Task material -
-- ==== Sys2Proof/Word.lean ====
section
/-! DEFINITION. The two word types of the block: a byte (one cell, one operand) and a command word. -/

namespace Sys2Proof

/-- One byte: the content of one cell and the one operand an operation can have (`00_scope.md` R7). `DW = 8`
is PRESUMED: the spec takes it from general knowledge, D3 (assumption 6). -/
abbrev Byte := BitVec 8

/-- One command word of 12 bits, the only format `CMD` (`30_encoding.md` R80). -/
abbrev Cmd := BitVec 12

end Sys2Proof
end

Task details - Please retype the records above starting with the line that contains "One command word" and stopping after the last line, changing nothing.

Task answer -
/-- One command word of 12 bits, the only format `CMD` (`30_encoding.md` R80). -/
abbrev Cmd := BitVec 12

end Sys2Proof
end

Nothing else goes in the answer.